After many times of trying to get past her angry and LOUD determination to get out of her room by any screaming, fit throwing, pleading and manipulating possible,
I had to walk out of the room and rest myself upon the stairs nearby and cry (out of sight so I would not agitate the angry croc).
After a bout of screaming at her Daddy, spurred on by her behemoth feat of strength in breaking down the baby gate by her lonesome. She tried in vain to scare her daddy into letting her out of her bedroom. But when she started to pout a quiet cry to him, pleading with him, “daddy…daddddyyyy” I thought he was in her clutches, but he stood his ground, exited the room and never looked back, the brave soul.
The first hour of my baby girl’s first night in a toddler bed was an actual, literal living hell, but after she screamed at us for
15 more minutes, we heard her go silent and VERY carefully peeked in on her, sweetly sleeping in a balled up fetus position on her toddler bed. She slept all night til morning.
It was a hard-won victory and a real endurance test for both of us, my husband has never had such an intense time with the babies and neither have I. EVER. It was worth it, however.
Tonight, on the second day of her big girl bed, I got her horsies and kitties ready, got her sippy cup and her ladybug star projector. Some love and kisses and mommy’s poor bunny rabbit made not a peep as I walked away from her, leaving the room; she went straight to sleep. The misery of her first night paid off, despite the guilt I will forever have about using the cry it out method. It worked.
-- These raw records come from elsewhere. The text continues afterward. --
-- ==== Sys2Proof/Laws/Decode.lean ====
section
/-! SUPPORT. The laws of the encoding: the words of the instructions as numbers, their fields, and the little-endian bytes. -/

namespace Sys2Proof

/-! ### Words as numbers (R80, R87) -/

theorem encodeWord_packet_toNat (len : U16) (p : List Byte) :
    (encodeWord (.packet len p)).toNat = 0x10000000 + len.toNat := by
  have := len.isLt
  simp only [encodeWord, BitVec.toNat_append]
  rw [← Nat.shiftLeft_add_eq_or_of_lt this]
  rfl

theorem sel4_toNat (op : BitVec 4) (x : BitVec 4) :
    (op ++ 0#24 ++ x : BitVec 32).toNat = op.toNat * 2 ^ 28 + x.toNat := by
  have h := x.isLt
  simp only [BitVec.toNat_append, BitVec.toNat_ofNat]
  rw [← Nat.shiftLeft_add_eq_or_of_lt h, ← Nat.shiftLeft_add_eq_or_of_lt (by decide)]
  simp only [Nat.shiftLeft_eq]
  omega

theorem laserField_toNat (op : BitVec 4) (laser : Byte) (x : BitVec 4) :
    (op ++ 0#4 ++ laser ++ 0#12 ++ x : BitVec 32).toNat =
      op.toNat * 2 ^ 28 + laser.toNat * 2 ^ 16 + x.toNat := by
  have h := x.isLt
  have hl := laser.isLt
  simp only [BitVec.toNat_append, BitVec.toNat_ofNat]
  rw [← Nat.shiftLeft_add_eq_or_of_lt h, ← Nat.shiftLeft_add_eq_or_of_lt (by decide), ← Nat.shiftLeft_add_eq_or_of_lt hl,
    ← Nat.shiftLeft_add_eq_or_of_lt (by decide)]
  simp only [Nat.shiftLeft_eq]
  omega

/-! ### The reserved bits of a word (R80) -/

/-- The word's bits under a mask of the bits `lo` to `lo + n - 1` vanish exactly when that field is 0. -/
theorem and_mask_eq_zero_iff (w m : U32) (lo n : Nat) (hm : m.toNat = (2 ^ n - 1) * 2 ^ lo) :
    w &&& m = 0#32 ↔ w.toNat / 2 ^ lo % 2 ^ n = 0 := by
  have h1 : (w &&& m).toNat = (w.toNat / 2 ^ lo % 2 ^ n) * 2 ^ lo := by
    rw [BitVec.toNat_and, hm, ← Nat.shiftLeft_eq, Nat.and_comm]
    apply Nat.eq_of_testBit_eq
    intro i
    rw [Nat.testBit_and, Nat.testBit_shiftLeft, Nat.testBit_two_pow_sub_one, ← Nat.shiftLeft_eq, Nat.testBit_shiftLeft,
      Nat.testBit_mod_two_pow, Nat.testBit_div_two_pow]
    by_cases hi : lo ≤ i
    · simp [hi]
    · simp [hi]
  rw [← BitVec.toNat_inj, h1]
  simp

theorem plain_reserved_iff (w : U32) : w &&& 0x0FFFFFFF#32 = 0#32 ↔ w.toNat % 2 ^ 28 = 0 := by
  have := and_mask_eq_zero_iff w 0x0FFFFFFF#32 0 28 (by decide)
  simpa using this

theorem len16_reserved_iff (w : U32) : w &&& 0x0FFF0000#32 = 0#32 ↔ w.toNat / 2 ^ 16 % 2 ^ 12 = 0 :=
  and_mask_eq_zero_iff w 0x0FFF0000#32 16 12 (by decide)

theorem sel4_reserved_iff (w : U32) : w &&& 0x0FFFFFF0#32 = 0#32 ↔ w.toNat / 2 ^ 4 % 2 ^ 24 = 0 :=
  and_mask_eq_zero_iff w 0x0FFFFFF0#32 4 24 (by decide)

theorem laserField_reserved_iff (w : U32) :
    w &&& 0x0F00FFF0#32 = 0#32 ↔ w.toNat / 2 ^ 24 % 2 ^ 4 = 0 ∧ w.toNat / 2 ^ 4 % 2 ^ 12 = 0 := by
  rw [← and_mask_eq_zero_iff w 0x0F000000#32 24 4 (by decide), ← and_mask_eq_zero_iff w 0x0000FFF0#32 4 12 (by decide),
    show (0x0F00FFF0#32) = 0x0F000000#32 ||| 0x0000FFF0#32 from rfl, BitVec.and_or_distrib_left, BitVec.or_eq_zero_iff]

/-! ### The fields of a word (R80) -/

/-- The opcode is the word over 2^28. -/
theorem opOfWord_eq (w : U32) : opOfWord w = opOfNumber (w.toNat / 2 ^ 28) := by
  have := w.isLt
  rw [opOfWord, BitVec.extractLsb'_toNat, Nat.shiftRight_eq_div_pow, Nat.mod_eq_of_lt (by omega)]

theorem selField_toNat (w : U32) : (w.extractLsb' 0 4).toNat = w.toNat % 2 ^ 4 := by
  rw [BitVec.extractLsb'_toNat]; rfl

theorem lenField_toNat (w : U32) : (w.extractLsb' 0 16).toNat = w.toNat % 2 ^ 16 := by
  rw [BitVec.extractLsb'_toNat]; rfl

theorem laserField_eq (w : U32) : (w.extractLsb' 16 8).toNat = w.toNat / 2 ^ 16 % 2 ^ 8 := by
  rw [BitVec.extractLsb'_toNat, Nat.shiftRight_eq_div_pow]

/-! ### Selectors (R83, R84) -/

theorem calFieldOfSel_eq_none_iff (x : BitVec 4) : calFieldOfSel x = none ↔ 9 ≤ x.toNat := by revert x; decide

theorem regOfSel_eq_none_iff (x : BitVec 4) : regOfSel x = none ↔ 7 ≤ x.toNat := by revert x; decide

/-- The selector of the field a selector selects is that selector. -/
theorem sel_of_calFieldOfSel {x : BitVec 4} {f : CalField} (h : calFieldOfSel x = some f) : f.sel = x := by
  have key : ∀ x : BitVec 4, (calFieldOfSel x).all (fun f => f.sel == x) = true := by decide
  have := key x
  rw [h] at this
  simpa using this

theorem sel_of_regOfSel {x : BitVec 4} {r : Reg} (h : regOfSel x = some r) : r.sel = x := by
  have key : ∀ x : BitVec 4, (regOfSel x).all (fun r => r.sel == x) = true := by decide
  have := key x
  rw [h] at this
  simpa using this

/-! ### Little-endian bytes (R51, R85) -/

/-- The eight bytes of a bit pattern give it back. -/
theorem f64OfBytes_f64Bytes (v : F64) : f64OfBytes (f64Bytes v) = v := by
  apply BitVec.eq_of_toNat_eq
  have := v.isLt
  simp only [f64OfBytes, f64Bytes, leNat, BitVec.toNat_ofNat, BitVec.extractLsb'_toNat, Nat.shiftRight_eq_div_pow]
  omega

/-- Eight bytes are the bytes of the bit pattern they make up. -/
theorem f64Bytes_f64OfBytes (b0 b1 b2 b3 b4 b5 b6 b7 : Byte) :
    f64Bytes (f64OfBytes [b0, b1, b2, b3, b4, b5, b6, b7]) = [b0, b1, b2, b3, b4, b5, b6, b7] := by
  have h0 := b0.isLt; have h1 := b1.isLt; have h2 := b2.isLt; have h3 := b3.isLt
  have h4 := b4.isLt; have h5 := b5.isLt; have h6 := b6.isLt; have h7 := b7.isLt
  simp only [f64OfBytes, f64Bytes, leNat, List.cons.injEq, and_true, ← BitVec.toNat_inj, BitVec.extractLsb'_toNat,
    BitVec.toNat_ofNat, Nat.shiftRight_eq_div_pow]
  omega

end Sys2Proof
end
It doesn’t seem like it was worth it, but it was important because, for one, we learned (and she did too) that she can sleep like a big girl, and also I learned never to cross her path again, because she might actually become possessed by Satan when in a fit of anger towards her Mommy and Daddy.
Joanie is an over-thinker, under-acheiver, and a genuine dork who wants to be everyone’s mom. She routinely threatens unsavory children she finds lurking around her house, and she just might think she’s an elf.